* What you will do:
Could you filter the data below down to the lines that hold the word "IEEE"?

[[ Input data open ]]

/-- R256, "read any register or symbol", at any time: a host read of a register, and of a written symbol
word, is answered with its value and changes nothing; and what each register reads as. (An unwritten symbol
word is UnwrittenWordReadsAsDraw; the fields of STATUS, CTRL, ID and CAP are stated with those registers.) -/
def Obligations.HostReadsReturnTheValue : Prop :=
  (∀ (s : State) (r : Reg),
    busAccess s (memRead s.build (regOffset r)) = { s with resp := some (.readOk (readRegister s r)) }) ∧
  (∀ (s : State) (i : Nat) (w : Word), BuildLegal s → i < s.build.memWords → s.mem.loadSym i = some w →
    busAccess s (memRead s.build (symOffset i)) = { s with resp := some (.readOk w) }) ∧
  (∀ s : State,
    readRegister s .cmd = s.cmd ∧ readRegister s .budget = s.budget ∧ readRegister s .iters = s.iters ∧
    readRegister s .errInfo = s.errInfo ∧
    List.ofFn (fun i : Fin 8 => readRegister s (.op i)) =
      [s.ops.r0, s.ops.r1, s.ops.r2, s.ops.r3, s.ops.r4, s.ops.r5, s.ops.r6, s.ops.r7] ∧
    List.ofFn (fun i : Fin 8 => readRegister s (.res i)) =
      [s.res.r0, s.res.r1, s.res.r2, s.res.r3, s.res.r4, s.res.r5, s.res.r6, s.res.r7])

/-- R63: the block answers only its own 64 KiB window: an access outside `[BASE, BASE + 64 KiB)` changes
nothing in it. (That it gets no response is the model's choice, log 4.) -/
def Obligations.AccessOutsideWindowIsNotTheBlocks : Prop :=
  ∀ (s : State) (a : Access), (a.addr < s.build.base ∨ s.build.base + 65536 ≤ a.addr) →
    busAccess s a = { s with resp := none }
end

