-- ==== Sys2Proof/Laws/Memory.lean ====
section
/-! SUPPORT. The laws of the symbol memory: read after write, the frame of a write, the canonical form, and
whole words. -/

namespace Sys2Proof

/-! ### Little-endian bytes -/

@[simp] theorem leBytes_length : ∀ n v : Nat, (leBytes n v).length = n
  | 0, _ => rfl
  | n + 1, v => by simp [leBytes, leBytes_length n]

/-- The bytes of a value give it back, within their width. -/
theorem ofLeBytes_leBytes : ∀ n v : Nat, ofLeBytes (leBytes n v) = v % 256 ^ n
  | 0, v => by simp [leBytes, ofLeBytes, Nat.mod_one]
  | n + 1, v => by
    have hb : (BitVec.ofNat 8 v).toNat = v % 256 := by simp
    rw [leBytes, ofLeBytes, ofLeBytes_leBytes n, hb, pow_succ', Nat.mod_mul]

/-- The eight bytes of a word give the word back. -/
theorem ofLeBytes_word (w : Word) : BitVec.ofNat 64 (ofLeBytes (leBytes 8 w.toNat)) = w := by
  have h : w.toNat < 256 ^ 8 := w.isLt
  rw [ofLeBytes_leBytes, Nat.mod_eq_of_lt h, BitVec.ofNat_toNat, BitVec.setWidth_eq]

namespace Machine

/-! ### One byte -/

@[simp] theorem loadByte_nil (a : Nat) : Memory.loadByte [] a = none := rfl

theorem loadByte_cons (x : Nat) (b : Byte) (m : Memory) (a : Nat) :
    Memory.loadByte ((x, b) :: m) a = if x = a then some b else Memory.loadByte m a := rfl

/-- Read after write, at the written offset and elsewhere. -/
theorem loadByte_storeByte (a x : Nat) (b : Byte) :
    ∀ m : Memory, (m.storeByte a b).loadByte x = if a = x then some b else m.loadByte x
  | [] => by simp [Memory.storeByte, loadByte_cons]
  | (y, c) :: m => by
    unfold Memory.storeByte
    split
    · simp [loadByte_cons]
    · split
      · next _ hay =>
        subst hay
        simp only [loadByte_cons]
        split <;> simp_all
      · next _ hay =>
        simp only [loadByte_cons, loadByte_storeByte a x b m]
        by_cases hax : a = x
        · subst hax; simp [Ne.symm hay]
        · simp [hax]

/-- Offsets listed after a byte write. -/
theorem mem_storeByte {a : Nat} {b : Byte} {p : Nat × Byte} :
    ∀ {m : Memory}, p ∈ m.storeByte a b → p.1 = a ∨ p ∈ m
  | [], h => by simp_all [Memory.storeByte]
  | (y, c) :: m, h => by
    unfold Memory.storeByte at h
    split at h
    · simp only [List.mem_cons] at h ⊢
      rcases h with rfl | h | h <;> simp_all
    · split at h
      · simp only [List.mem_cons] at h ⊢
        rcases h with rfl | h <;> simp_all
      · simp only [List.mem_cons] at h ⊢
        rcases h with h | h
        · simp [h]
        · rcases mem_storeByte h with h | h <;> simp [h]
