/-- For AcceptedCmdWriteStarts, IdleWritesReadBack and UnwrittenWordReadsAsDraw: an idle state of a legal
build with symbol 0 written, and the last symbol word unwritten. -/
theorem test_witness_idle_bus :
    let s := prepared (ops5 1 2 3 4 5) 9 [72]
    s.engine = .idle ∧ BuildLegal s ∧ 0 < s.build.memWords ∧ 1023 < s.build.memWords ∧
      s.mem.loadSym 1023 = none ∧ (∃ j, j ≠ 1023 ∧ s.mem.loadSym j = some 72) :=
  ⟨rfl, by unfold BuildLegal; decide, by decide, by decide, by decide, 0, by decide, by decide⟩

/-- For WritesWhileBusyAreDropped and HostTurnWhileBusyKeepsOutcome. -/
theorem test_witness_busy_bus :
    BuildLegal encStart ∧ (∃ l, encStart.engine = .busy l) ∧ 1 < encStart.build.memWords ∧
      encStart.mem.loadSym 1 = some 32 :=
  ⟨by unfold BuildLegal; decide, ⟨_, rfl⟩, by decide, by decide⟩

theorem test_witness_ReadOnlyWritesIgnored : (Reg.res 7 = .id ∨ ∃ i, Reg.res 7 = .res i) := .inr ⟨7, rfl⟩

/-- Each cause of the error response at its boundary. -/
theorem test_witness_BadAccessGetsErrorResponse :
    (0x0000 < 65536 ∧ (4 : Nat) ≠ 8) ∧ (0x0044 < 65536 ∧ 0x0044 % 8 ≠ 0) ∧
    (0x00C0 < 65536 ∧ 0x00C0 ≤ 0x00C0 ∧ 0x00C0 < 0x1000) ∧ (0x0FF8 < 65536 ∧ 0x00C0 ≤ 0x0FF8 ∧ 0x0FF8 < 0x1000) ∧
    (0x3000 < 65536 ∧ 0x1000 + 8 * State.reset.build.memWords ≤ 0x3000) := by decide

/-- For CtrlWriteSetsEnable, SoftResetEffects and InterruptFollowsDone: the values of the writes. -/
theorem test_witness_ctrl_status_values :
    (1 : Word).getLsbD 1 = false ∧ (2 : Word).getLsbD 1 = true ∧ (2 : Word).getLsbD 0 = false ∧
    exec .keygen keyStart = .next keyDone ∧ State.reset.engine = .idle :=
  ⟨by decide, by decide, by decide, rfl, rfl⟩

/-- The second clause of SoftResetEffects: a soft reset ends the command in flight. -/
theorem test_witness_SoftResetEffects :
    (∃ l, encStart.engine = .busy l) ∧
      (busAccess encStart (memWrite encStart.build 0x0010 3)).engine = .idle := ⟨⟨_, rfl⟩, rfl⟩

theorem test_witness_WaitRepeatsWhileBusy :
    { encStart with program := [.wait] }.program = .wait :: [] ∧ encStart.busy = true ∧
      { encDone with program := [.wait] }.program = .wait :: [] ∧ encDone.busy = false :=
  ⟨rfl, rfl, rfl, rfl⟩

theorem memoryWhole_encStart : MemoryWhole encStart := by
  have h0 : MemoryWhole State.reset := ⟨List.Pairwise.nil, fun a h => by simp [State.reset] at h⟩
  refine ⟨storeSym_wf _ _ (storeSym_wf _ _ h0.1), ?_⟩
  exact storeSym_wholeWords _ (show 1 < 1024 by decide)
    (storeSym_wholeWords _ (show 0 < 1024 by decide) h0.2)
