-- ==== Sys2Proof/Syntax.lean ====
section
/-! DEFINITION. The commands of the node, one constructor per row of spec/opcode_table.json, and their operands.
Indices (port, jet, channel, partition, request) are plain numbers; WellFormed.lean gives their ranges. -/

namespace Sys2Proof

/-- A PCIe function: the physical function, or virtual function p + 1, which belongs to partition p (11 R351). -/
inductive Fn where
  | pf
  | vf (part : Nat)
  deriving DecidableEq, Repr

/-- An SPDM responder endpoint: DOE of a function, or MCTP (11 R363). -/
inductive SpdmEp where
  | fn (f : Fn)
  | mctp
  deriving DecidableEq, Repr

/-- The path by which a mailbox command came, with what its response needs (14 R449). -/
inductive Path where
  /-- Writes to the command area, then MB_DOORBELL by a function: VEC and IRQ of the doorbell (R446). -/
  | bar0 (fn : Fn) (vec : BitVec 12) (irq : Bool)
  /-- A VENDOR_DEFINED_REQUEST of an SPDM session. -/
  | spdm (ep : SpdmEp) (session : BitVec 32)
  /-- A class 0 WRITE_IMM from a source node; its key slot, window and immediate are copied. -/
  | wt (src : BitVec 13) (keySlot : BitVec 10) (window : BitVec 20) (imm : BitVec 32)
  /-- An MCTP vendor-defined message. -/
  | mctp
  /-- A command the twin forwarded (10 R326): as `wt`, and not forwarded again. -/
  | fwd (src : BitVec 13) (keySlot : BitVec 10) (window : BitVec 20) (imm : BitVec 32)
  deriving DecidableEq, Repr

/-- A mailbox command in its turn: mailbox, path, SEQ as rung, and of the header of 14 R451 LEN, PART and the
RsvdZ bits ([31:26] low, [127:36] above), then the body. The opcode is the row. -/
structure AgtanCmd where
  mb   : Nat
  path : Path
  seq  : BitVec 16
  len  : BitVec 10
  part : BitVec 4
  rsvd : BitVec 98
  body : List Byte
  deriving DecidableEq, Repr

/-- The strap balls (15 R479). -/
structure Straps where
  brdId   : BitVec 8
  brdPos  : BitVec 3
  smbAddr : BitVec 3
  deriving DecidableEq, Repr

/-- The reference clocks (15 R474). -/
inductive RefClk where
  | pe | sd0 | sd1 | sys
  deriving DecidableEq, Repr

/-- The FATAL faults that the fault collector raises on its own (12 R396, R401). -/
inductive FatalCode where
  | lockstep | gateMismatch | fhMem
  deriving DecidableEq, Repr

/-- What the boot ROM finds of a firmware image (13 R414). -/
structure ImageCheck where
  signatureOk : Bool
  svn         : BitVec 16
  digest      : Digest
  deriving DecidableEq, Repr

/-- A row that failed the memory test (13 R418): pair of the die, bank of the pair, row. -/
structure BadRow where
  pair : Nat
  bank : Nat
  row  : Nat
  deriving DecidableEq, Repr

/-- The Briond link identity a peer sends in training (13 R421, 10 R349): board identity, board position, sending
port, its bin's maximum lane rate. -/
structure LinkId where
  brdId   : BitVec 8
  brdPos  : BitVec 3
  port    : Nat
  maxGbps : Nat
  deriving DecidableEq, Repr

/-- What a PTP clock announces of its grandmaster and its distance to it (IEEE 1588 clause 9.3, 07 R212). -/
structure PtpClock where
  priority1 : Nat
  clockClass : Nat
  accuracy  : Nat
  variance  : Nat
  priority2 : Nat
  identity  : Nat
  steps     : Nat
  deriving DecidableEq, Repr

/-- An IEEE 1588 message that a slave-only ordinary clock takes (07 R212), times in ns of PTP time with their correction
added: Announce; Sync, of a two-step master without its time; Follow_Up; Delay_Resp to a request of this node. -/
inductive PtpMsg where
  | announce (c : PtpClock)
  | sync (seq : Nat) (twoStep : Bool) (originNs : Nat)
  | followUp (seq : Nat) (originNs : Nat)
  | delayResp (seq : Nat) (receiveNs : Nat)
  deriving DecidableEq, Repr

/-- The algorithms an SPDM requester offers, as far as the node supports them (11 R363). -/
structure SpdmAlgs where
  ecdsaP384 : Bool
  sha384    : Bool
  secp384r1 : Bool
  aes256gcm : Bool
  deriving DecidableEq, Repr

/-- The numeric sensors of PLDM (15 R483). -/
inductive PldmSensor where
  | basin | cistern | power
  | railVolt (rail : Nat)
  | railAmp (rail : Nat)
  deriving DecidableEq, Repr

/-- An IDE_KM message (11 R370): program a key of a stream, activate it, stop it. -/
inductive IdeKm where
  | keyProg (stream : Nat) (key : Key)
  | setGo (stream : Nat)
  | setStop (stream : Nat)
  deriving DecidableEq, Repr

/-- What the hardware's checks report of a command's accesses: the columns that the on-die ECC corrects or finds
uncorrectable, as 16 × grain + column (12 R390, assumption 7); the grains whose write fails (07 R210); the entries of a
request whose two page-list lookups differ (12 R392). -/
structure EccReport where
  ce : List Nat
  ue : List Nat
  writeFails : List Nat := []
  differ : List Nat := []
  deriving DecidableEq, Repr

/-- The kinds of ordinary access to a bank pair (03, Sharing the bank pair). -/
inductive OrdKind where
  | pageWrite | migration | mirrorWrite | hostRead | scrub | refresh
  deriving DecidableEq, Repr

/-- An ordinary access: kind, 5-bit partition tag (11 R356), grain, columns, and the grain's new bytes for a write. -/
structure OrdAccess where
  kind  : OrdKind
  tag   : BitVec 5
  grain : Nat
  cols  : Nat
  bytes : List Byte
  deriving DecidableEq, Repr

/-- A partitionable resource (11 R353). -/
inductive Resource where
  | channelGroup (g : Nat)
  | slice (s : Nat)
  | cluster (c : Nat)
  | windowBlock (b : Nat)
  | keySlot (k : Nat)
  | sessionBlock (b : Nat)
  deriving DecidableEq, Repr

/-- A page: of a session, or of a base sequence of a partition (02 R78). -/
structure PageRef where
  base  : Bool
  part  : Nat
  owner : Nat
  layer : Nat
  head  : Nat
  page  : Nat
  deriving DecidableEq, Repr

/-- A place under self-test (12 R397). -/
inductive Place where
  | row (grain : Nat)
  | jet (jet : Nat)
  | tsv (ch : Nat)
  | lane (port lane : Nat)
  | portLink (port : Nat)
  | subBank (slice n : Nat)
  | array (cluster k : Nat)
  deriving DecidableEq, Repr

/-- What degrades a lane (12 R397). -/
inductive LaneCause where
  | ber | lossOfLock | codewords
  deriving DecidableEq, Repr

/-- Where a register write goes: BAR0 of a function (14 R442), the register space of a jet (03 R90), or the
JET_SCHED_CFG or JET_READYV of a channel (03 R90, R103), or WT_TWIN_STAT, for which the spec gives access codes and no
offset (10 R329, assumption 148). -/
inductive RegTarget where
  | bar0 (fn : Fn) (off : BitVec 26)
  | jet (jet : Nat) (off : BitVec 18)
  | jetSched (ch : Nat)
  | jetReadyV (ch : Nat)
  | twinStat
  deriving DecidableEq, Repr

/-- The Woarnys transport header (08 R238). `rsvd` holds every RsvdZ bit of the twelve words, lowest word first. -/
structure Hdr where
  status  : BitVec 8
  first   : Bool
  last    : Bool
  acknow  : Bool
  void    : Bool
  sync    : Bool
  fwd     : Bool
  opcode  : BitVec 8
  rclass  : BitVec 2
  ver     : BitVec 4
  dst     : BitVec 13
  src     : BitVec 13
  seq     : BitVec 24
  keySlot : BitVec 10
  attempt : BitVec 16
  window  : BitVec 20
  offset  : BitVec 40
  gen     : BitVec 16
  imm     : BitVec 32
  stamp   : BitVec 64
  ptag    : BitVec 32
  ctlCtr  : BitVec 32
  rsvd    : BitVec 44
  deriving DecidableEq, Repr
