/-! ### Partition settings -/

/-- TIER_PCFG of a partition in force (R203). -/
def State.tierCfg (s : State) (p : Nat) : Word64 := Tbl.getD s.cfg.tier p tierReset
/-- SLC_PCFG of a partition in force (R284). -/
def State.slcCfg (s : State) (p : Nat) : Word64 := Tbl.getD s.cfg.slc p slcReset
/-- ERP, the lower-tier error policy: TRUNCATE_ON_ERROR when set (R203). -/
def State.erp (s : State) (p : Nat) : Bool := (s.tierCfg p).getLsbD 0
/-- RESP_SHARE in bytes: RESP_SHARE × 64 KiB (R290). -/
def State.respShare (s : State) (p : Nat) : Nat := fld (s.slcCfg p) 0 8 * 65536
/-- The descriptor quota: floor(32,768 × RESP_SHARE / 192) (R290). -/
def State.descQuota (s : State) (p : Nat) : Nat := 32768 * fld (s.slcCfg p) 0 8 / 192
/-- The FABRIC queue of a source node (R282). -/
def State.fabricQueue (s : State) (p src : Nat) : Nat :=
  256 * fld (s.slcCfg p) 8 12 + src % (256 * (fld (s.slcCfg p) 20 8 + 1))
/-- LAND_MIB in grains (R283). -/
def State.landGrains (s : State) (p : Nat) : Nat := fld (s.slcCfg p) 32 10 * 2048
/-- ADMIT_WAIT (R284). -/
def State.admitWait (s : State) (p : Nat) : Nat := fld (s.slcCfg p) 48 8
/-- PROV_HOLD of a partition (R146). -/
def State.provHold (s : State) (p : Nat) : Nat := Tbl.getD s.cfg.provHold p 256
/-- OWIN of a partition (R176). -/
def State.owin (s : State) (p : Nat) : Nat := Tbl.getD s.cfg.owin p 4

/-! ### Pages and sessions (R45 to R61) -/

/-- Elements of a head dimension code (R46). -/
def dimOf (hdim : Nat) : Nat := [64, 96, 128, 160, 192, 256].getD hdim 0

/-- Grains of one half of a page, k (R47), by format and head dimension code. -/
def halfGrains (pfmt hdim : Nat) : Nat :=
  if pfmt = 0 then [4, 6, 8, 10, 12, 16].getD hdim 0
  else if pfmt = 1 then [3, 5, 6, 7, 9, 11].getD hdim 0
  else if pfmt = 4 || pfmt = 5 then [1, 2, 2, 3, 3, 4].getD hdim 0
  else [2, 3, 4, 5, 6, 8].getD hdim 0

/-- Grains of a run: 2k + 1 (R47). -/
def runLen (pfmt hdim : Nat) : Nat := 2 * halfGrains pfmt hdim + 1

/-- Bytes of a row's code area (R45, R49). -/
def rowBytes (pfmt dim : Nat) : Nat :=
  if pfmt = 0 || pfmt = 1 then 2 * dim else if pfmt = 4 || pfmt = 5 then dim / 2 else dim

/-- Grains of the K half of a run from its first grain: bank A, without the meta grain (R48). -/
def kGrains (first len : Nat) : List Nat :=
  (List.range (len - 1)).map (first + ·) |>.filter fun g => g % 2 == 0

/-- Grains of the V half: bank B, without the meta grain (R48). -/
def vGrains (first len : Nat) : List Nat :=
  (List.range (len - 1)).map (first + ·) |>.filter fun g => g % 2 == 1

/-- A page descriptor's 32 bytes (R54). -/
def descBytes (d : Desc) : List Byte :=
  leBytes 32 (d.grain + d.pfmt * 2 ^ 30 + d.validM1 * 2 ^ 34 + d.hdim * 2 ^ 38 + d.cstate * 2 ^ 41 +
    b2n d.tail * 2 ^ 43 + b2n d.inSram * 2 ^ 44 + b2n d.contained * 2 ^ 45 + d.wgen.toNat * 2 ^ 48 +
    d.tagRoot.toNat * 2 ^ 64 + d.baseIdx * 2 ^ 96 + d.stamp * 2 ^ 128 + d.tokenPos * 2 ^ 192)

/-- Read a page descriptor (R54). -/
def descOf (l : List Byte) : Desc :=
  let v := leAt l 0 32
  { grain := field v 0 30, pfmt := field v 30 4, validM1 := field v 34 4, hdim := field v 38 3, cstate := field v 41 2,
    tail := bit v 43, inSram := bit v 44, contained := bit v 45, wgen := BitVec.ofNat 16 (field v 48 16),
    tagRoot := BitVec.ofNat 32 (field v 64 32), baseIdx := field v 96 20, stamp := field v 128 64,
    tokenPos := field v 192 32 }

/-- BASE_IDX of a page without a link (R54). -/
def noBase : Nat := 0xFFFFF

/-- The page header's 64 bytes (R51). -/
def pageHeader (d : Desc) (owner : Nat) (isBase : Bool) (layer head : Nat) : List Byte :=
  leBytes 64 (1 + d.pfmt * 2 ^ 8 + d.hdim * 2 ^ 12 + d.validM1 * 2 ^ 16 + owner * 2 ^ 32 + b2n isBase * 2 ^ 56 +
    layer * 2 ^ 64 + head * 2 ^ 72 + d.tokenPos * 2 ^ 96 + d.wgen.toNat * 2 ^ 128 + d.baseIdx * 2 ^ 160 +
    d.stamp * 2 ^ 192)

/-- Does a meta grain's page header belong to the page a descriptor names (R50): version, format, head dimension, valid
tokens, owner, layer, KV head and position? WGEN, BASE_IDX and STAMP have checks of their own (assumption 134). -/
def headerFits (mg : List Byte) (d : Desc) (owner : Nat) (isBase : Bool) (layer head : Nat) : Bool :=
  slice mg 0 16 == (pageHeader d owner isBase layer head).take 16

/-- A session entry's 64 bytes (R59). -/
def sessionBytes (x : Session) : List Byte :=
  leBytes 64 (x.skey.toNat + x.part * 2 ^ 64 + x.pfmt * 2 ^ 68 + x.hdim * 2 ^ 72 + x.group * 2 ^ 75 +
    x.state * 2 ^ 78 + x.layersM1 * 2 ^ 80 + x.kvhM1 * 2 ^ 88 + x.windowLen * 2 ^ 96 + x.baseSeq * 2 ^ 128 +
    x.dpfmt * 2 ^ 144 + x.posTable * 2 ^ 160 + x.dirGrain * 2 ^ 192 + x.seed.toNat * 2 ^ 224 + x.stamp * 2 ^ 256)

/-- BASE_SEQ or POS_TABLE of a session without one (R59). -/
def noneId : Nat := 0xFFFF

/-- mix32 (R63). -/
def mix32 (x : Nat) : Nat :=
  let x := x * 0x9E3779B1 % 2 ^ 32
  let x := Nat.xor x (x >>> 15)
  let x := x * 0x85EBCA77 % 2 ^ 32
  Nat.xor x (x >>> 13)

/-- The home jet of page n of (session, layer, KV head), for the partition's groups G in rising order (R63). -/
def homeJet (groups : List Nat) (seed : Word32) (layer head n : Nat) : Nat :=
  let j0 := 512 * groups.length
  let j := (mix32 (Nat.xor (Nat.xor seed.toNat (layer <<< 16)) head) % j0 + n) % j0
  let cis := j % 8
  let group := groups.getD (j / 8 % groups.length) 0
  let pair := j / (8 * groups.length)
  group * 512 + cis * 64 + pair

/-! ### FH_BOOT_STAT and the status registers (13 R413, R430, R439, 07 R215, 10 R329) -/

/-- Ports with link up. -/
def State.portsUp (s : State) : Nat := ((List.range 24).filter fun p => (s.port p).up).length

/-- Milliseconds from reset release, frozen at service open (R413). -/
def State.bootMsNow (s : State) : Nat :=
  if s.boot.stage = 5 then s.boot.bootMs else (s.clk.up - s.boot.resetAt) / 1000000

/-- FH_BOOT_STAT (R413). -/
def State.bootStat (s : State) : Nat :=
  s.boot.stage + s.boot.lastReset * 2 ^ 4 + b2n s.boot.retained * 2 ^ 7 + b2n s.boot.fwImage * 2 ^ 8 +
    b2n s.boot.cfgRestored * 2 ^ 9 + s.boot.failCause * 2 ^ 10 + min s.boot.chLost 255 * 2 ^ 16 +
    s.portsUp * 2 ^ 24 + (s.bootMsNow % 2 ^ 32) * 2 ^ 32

[[ Input data closed ]]

* Your solution:
/-- What a PTP clock announces of its grandmaster and its distance to it (IEEE 1588 clause 9.3, 07 R212). -/
/-- An IEEE 1588 message that a slave-only ordinary clock takes (07 R212), times in ns of PTP time with their correction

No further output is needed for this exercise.